### The problem
Return every line of the data that contains the string "filter".

(Records from a data collection)

-- ==== Sys2Proof/Machine/Accum.lean ====
section
/-!
DEFINITION. Accumulator tiles: entries, windows, additions, the exact form, and the checksum register with its compares
(R35, R37 to R40, R44, R46 to R48, R64, R65, R183, R188 to R190).
-/
namespace Sys2Proof.Machine

/-! ### Entries -/

/-- Parity over SPEC (R64). -/
def specParity (v : Nat) : Bool := (v == 1) || (v == 2)

/-- An entry holding the 128-bit sum `a` and state `v`, with its residue and parity (R39, R64, R183). -/
def accEnt (a : Int) (v : Nat) : AccEnt := { a := wrap128 a, spec := v, res := residue127 (wrap128 a), par := specParity v }

/-- The entry at (row, column) of a tile. -/
def AccTile.ent (t : AccTile) (i j : Nat) : AccEnt := Tab.getD t.ents (i * 32 + j) {}

/-- Is a tile empty in the row (WINDOW 0)? -/
def AccTile.empty (t : AccTile) : Bool := t.window == 0

/-- Row and column gauges. -/
def AccTile.rg (t : AccTile) (i : Nat) : Int := Tab.getD t.rowG i noGauge
def AccTile.cg (t : AccTile) (j : Nat) : Int := Tab.getD t.colG j noGauge

/-- L of the element at (row, column) (R35). -/
def AccTile.l (t : AccTile) (i j : Nat) : Int := if t.window = 2 then 0 else windowL (t.rg i) (t.cg j)

/-- The tile's SPECIAL flag: some entry is not finite (R40). -/
def AccTile.anySpecial (t : AccTile) : Bool := t.ents.any (fun e => e.2.spec != 0)

/-- The tile control word of R64. -/
def AccTile.control (t : AccTile) : Nat :=
  t.ktotal * 2 ^ 32 + t.mcount * 2 ^ 27 + t.ncount * 2 ^ 22 + t.window * 16 + (if t.overflow then 8 else 0)
    + (if t.special then 2 else 0) + (if t.inexact = 0 then 0 else 1)

/-- The key of the tile of ply `p` that holds accumulator row `a`. -/
def tileKey (p a : Nat) : Nat := p * 16 + a / 32

/-- A cell's accumulator tile. -/
def CellSt.tile (c : CellSt) (k : Nat) : AccTile := Tab.getD c.acc k {}

/-- Stores a tile. -/
def CellSt.setTile (c : CellSt) (k : Nat) (t : AccTile) : CellSt := { c with acc := Tab.set c.acc k t }

/-! ### Sums -/

/-- What a product adds to a sum with window bottom 2^l: SPEC, addend, bits lost (R37, R38, R40). -/
def addend (l : Int) : Num → Nat × Int × Bool
  | .fin neg m e => (0, (cutOff neg m e l).1, (cutOff neg m e l).2)
  | p => (specOf p, 0, false)

/-- The sum of the addends of a list of products. -/
def dot (l : Int) (ps : List Num) : Nat × Int × Bool :=
  ps.foldl (fun acc p =>
    let a := addend l p
    (specJoin acc.1 a.1, acc.2.1 + a.2.1, acc.2.2 || a.2.2)) (0, 0, false)

/-- Saturation of an aligned sum into the range of A (R48). -/
def sat128 (v : Int) : Int × Bool := satI 128 v

/-! ### The checksum register -/

/-- A low exponent under which every element of a tile and every FP32 value is whole. -/
def AccTile.unit (t : AccTile) : Int :=
  let low (l : Tab Int) : Int := (l.filter (fun e => e.2 != noGauge)).foldl (fun a e => min a e.2) 0
  min (-149) (low t.rowG + low t.colG - 103)

/-- Adds `v` to element `i` of a list. -/
def bump (l : List Int) (i : Nat) (v : Int) : List Int := l.set i (l.getD i 0 + v)

/-- An empty register. -/
def CkReg.zero (u : Int) : CkReg :=
  { cols := List.replicate 32 0, rows := List.replicate 32 0, valC := List.replicate 32 0, valR := List.replicate 32 0,
    unit := u }

/-- Adds an addend at (row, column) in units of 2^l. -/
def CkReg.add (k : CkReg) (i j : Nat) (v l : Int) : CkReg :=
  let w := v * 2 ^ (l - k.unit).toNat
  { k with cols := bump k.cols j v, rows := bump k.rows i v, valC := bump k.valC j w, valR := bump k.valR i w }

/-- The register filled from a tile's present content (R189). -/
def AccTile.fill (t : AccTile) : CkReg :=
  t.ents.foldl (fun k e => k.add (e.1 / 32) (e.1 % 32) e.2.a (t.l (e.1 / 32) (e.1 % 32))) (CkReg.zero t.unit)

/-- Sums of A by column and by row. -/
def AccTile.colSum (t : AccTile) (j : Nat) : Int := (List.range 32).foldl (fun a i => a + (t.ent i j).a) 0
def AccTile.rowSum (t : AccTile) (i : Nat) : Int := (List.range 32).foldl (fun a j => a + (t.ent i j).a) 0

/-- The same sums by value, in units of 2^u. -/
def AccTile.colVal (t : AccTile) (u : Int) (j : Nat) : Int :=
  (List.range 32).foldl (fun a i => a + (t.ent i j).a * 2 ^ (t.l i j - u).toNat) 0
def AccTile.rowVal (t : AccTile) (u : Int) (i : Nat) : Int :=
  (List.range 32).foldl (fun a j => a + (t.ent i j).a * 2 ^ (t.l i j - u).toNat) 0

/-- The bound of R190: a difference `d` in units of 2^u stays within n * 2^-23 * m, with m in units of 2^-149. -/
def withinBound (d : Int) (u : Int) (n m : Nat) : Bool :=
  decide (d.natAbs * 2 ^ 23 ≤ n * m * 2 ^ (-149 - u).toNat)

/-- Does a tile agree with its checksum register (R190)? A tile with no valid register has nothing to compare. -/
def AccTile.ckOk (t : AccTile) : Bool :=
  match t.ck with
  | none => true
  | some k =>
    if k.packed = 0 then
      (List.range 32).all (fun i => wrap128 (t.colSum i) == wrap128 (k.cols.getD i 0)
        && wrap128 (t.rowSum i) == wrap128 (k.rows.getD i 0))
    else
      (List.range 32).all (fun i =>
        withinBound (t.colVal k.unit i - k.valC.getD i 0) k.unit (k.packed * (t.mcount + 2)) (k.magC.getD i 0)
        && withinBound (t.rowVal k.unit i - k.valR.getD i 0) k.unit (k.packed * (t.ncount + 2)) (k.magR.getD i 0))

/-! ### Stored checks at a drain (R69, R183, R184) -/

/-- Does the parity over SPEC of every entry hold, and does no residue read 0b111_1111? -/
def AccTile.parityOk (t : AccTile) : Bool := t.ents.all (fun e => e.2.par == specParity e.2.spec && e.2.res != 127)

/-- Does every entry's residue agree with A? -/
def AccTile.residueOk (t : AccTile) : Bool := t.ents.all (fun e => e.2.res == residue127 e.2.a)

/-- The check that a read of a tile by a drain fails, if any. -/
def AccTile.drainCheck (t : AccTile) : Option Nat :=
  if !t.parityOk then some 0x22
  else if !t.residueOk then some 0x02
  else if !t.ckOk then some 0x12
  else none

/-! ### The exact form (R44) -/

/-- The 16 bytes of A. -/
def accBytes (a : Int) : Bytes := le 16 (ofSigned 128 a)

/-- The 192-byte trailer. -/
def trailer (rg cg : List Int) (ktotal mcount ncount : Nat) (special inexact : Bool) : Bytes :=
  (rg.map (fun g => le 2 (ofSigned 16 g))).flatten ++ (cg.map (fun g => le 2 (ofSigned 16 g))).flatten
    ++ le 8 (ktotal * 2 ^ 32 + mcount * 2 ^ 27 + ncount * 2 ^ 22 + (if special then 2 else 0) + (if inexact then 1 else 0))
    ++ zeros 56

/-- A tile in exact form: 16,384 bytes of A, the trailer, and the special map when an entry is special. -/
def AccTile.exact (t : AccTile) : Bytes :=
  let es := (List.range 1024).map (fun i => Tab.getD t.ents i {})
  (es.map (fun e => accBytes e.a)).flatten
    ++ trailer ((List.range 32).map t.rg) ((List.range 32).map t.cg) t.ktotal t.mcount t.ncount t.anySpecial (t.inexact != 0)
    ++ (if t.anySpecial then pack 2 (es.map (·.spec)) else [])

/-- Bytes of an exact-form tile without and with its special map. -/
def exactLen : Nat := 16576
def exactLenSpecial : Nat := 16832

/-- Reads an exact-form tile back: WINDOW is 0 when KTOTAL is 0, 2 when the trailer holds no gauge at all, as a sum of INT8 products
has none and every other nonzero entry has both of its own (R35, log entry 77); an exact tile keeps no row-wise INEXACT, so its
bit stands for every valid row. -/
def exactTile (b : Bytes) : AccTile :=
  let ctl := uAt b 16512 8
  let g (o i : Nat) : Int := toSigned 16 (uAt b (16384 + o + 2 * i) 2)
  let specs := if bit ctl 1 then unpack 2 1024 (slice b exactLen 256) else []
  let es := (List.range 1024).map (fun i => (i, accEnt (toSigned 128 (uAt b (16 * i) 16)) (specs.getD i 0)))
  let bare := (List.range 32).all (fun i => g 0 i == noGauge && g 64 i == noGauge)
  { ents := es.filter (fun e => e.2 != accEnt 0 0)
    rowG := ((List.range 32).map (fun i => (i, g 0 i))).filter (fun e => e.2 != noGauge)
    colG := ((List.range 32).map (fun i => (i, g 64 i))).filter (fun e => e.2 != noGauge)
    ktotal := bits ctl 63 32
    mcount := bits ctl 31 27
    ncount := bits ctl 26 22
    window := if bits ctl 63 32 = 0 then 0 else if bare then 2 else 1
    inexact := if bit ctl 0 then 2 ^ (bits ctl 31 27 + 1) - 1 else 0
    special := bit ctl 1 }

/-! ### Adding tiles (R46 to R48) -/

/-- Do two non-empty tiles agree in gauges, KTOTAL, MCOUNT and NCOUNT (R47)? -/
def AccTile.agrees (t v : AccTile) : Bool :=
  t.ktotal == v.ktotal && t.mcount == v.mcount && t.ncount == v.ncount
    && (List.range 32).all (fun i => t.rg i == v.rg i && t.cg i == v.cg i)

/-- The window of a tile that an INT8 × INT8 product filled is fixed, and its trailer shows no gauges. -/
def AccTile.takes (t v : AccTile) : AccTile :=
  { t with rowG := v.rowG, colG := v.colG, ktotal := v.ktotal, mcount := v.mcount, ncount := v.ncount, window := v.window }

/-- Adds the entries of an exact tile: A as integers, SPEC by R40, INEXACT ORed (R46). -/
def AccTile.addExact (t v : AccTile) : AccTile :=
  let t := if t.empty then t.takes v else t
  { t with
    ents := v.ents.foldl (fun m e =>
      let o := Tab.getD m e.1 {}
      Tab.set m e.1 (accEnt (o.a + e.2.a) (specJoin o.spec e.2.spec))) t.ents
    inexact := t.inexact ||| v.inexact
    special := t.special || v.anySpecial
    changed := true }

/-- Adds one packed value to an element (R48): the entry, bits lost, saturated. -/
def AccTile.addValue (t : AccTile) (i j : Nat) (v : Num) : AccTile :=
  let o := t.ent i j
  let a := addend (t.l i j) v
  let sum := sat128 (o.a + a.2.1)
  { t with
    ents := Tab.set t.ents (i * 32 + j) (accEnt sum.1 (specJoin o.spec a.1))
    inexact := if a.2.2 then t.inexact ||| 2 ^ i else t.inexact
    overflow := t.overflow || sum.2
    special := t.special || a.1 != 0
    changed := true }

/-! ### Partial-sum records (R188) -/

/-- FP32 of a value in units of 2^-149, rounded once with SAT clear. -/
def fp32Of (v : Int) : Nat := (fp32.round (decide (v < 0)) false v.natAbs (-149)).1

/-- A finite FP32 in units of 2^-149; specials are not summed. -/
def fp32Units (w : Nat) : Int :=
  match fp32.decode w with
  | .fin neg m e => let v : Int := (m * 2 ^ (e + 149).toNat : Nat); if neg then -v else v
  | _ => 0

/-- The record of an exact tile formed by logical cell (x, y): 1,088 bytes. -/
def AccTile.exactRecord (t : AccTile) (x y : Nat) : Bytes :=
  let col (j : Nat) : Int := (List.range (t.mcount + 1)).foldl (fun a i => a + (t.ent i j).a) 0
  let row (i : Nat) : Int := (List.range (t.ncount + 1)).foldl (fun a j => a + (t.ent i j).a) 0
  le 4 t.ktotal ++ le 1 t.mcount ++ le 1 t.ncount ++ le 1 0 ++ le 1 0 ++ le 2 x ++ le 2 y ++ le 4 1 ++ zeros 48
    ++ ((List.range 32).map (fun j => accBytes (if j ≤ t.ncount then col j else 0))).flatten
    ++ ((List.range 32).map (fun i => accBytes (if i ≤ t.mcount then row i else 0))).flatten

/-- Sums of a packed tile of `m + 1` by `n + 1` FP32 values, 32 a row, in units of 2^-149. -/
def packedCol (vs : List Nat) (m j : Nat) : Int :=
  (List.range (m + 1)).foldl (fun a i => a + fp32Units (vs.getD (i * 32 + j) 0)) 0
def packedRow (vs : List Nat) (n i : Nat) : Int :=
  (List.range (n + 1)).foldl (fun a j => a + fp32Units (vs.getD (i * 32 + j) 0)) 0

/-- The record of a packed tile: 320 bytes. -/
def packedRecord (vs : List Nat) (m n x y : Nat) : Bytes :=
  le 4 0 ++ le 1 m ++ le 1 n ++ le 1 1 ++ le 1 0 ++ le 2 x ++ le 2 y ++ le 4 1 ++ zeros 48
    ++ ((List.range 32).map (fun j => le 4 (if j ≤ n then fp32Of (packedCol vs m j) else 0))).flatten
    ++ ((List.range 32).map (fun i => le 4 (if i ≤ m then fp32Of (packedRow vs n i) else 0))).flatten

/-- Adds a packed tile with its record to a register: its values enter through the record's sums, its magnitudes exactly. -/
def CkReg.addPacked (k : CkReg) (vs : List Nat) (m n : Nat) : CkReg :=
  let up (v : Int) : Int := v * 2 ^ (-149 - k.unit).toNat
  let abs (w : Nat) : Nat := (fp32Units w).natAbs
  let colW (j : Nat) : Nat := fp32Of (packedCol vs m j)
  let rowW (i : Nat) : Nat := fp32Of (packedRow vs n i)
  let magCol (j : Nat) : Nat := (List.range (m + 1)).foldl (fun a i => a + abs (vs.getD (i * 32 + j) 0)) (abs (colW j))
  let magRow (i : Nat) : Nat := (List.range (n + 1)).foldl (fun a j => a + abs (vs.getD (i * 32 + j) 0)) (abs (rowW i))
  { k with
    valC := (List.range 32).map (fun j => k.valC.getD j 0 + (if j ≤ n then up (fp32Units (colW j)) else 0))
    valR := (List.range 32).map (fun i => k.valR.getD i 0 + (if i ≤ m then up (fp32Units (rowW i)) else 0))
    magC := (List.range 32).map (fun j => k.magC.getD j 0 + (if j ≤ n then magCol j else 0))
    magR := (List.range 32).map (fun i => k.magR.getD i 0 + (if i ≤ m then magRow i else 0))
    packed := k.packed + 1 }

end Sys2Proof.Machine
end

### Answer box
  let low (l : Tab Int) : Int := (l.filter (fun e => e.2 != noGauge)).foldl (fun a e => min a e.2) 0
  { ents := es.filter (fun e => e.2 != accEnt 0 0)
    rowG := ((List.range 32).map (fun i => (i, g 0 i))).filter (fun e => e.2 != noGauge)
    colG := ((List.range 32).map (fun i => (i, g 64 i))).filter (fun e => e.2 != noGauge)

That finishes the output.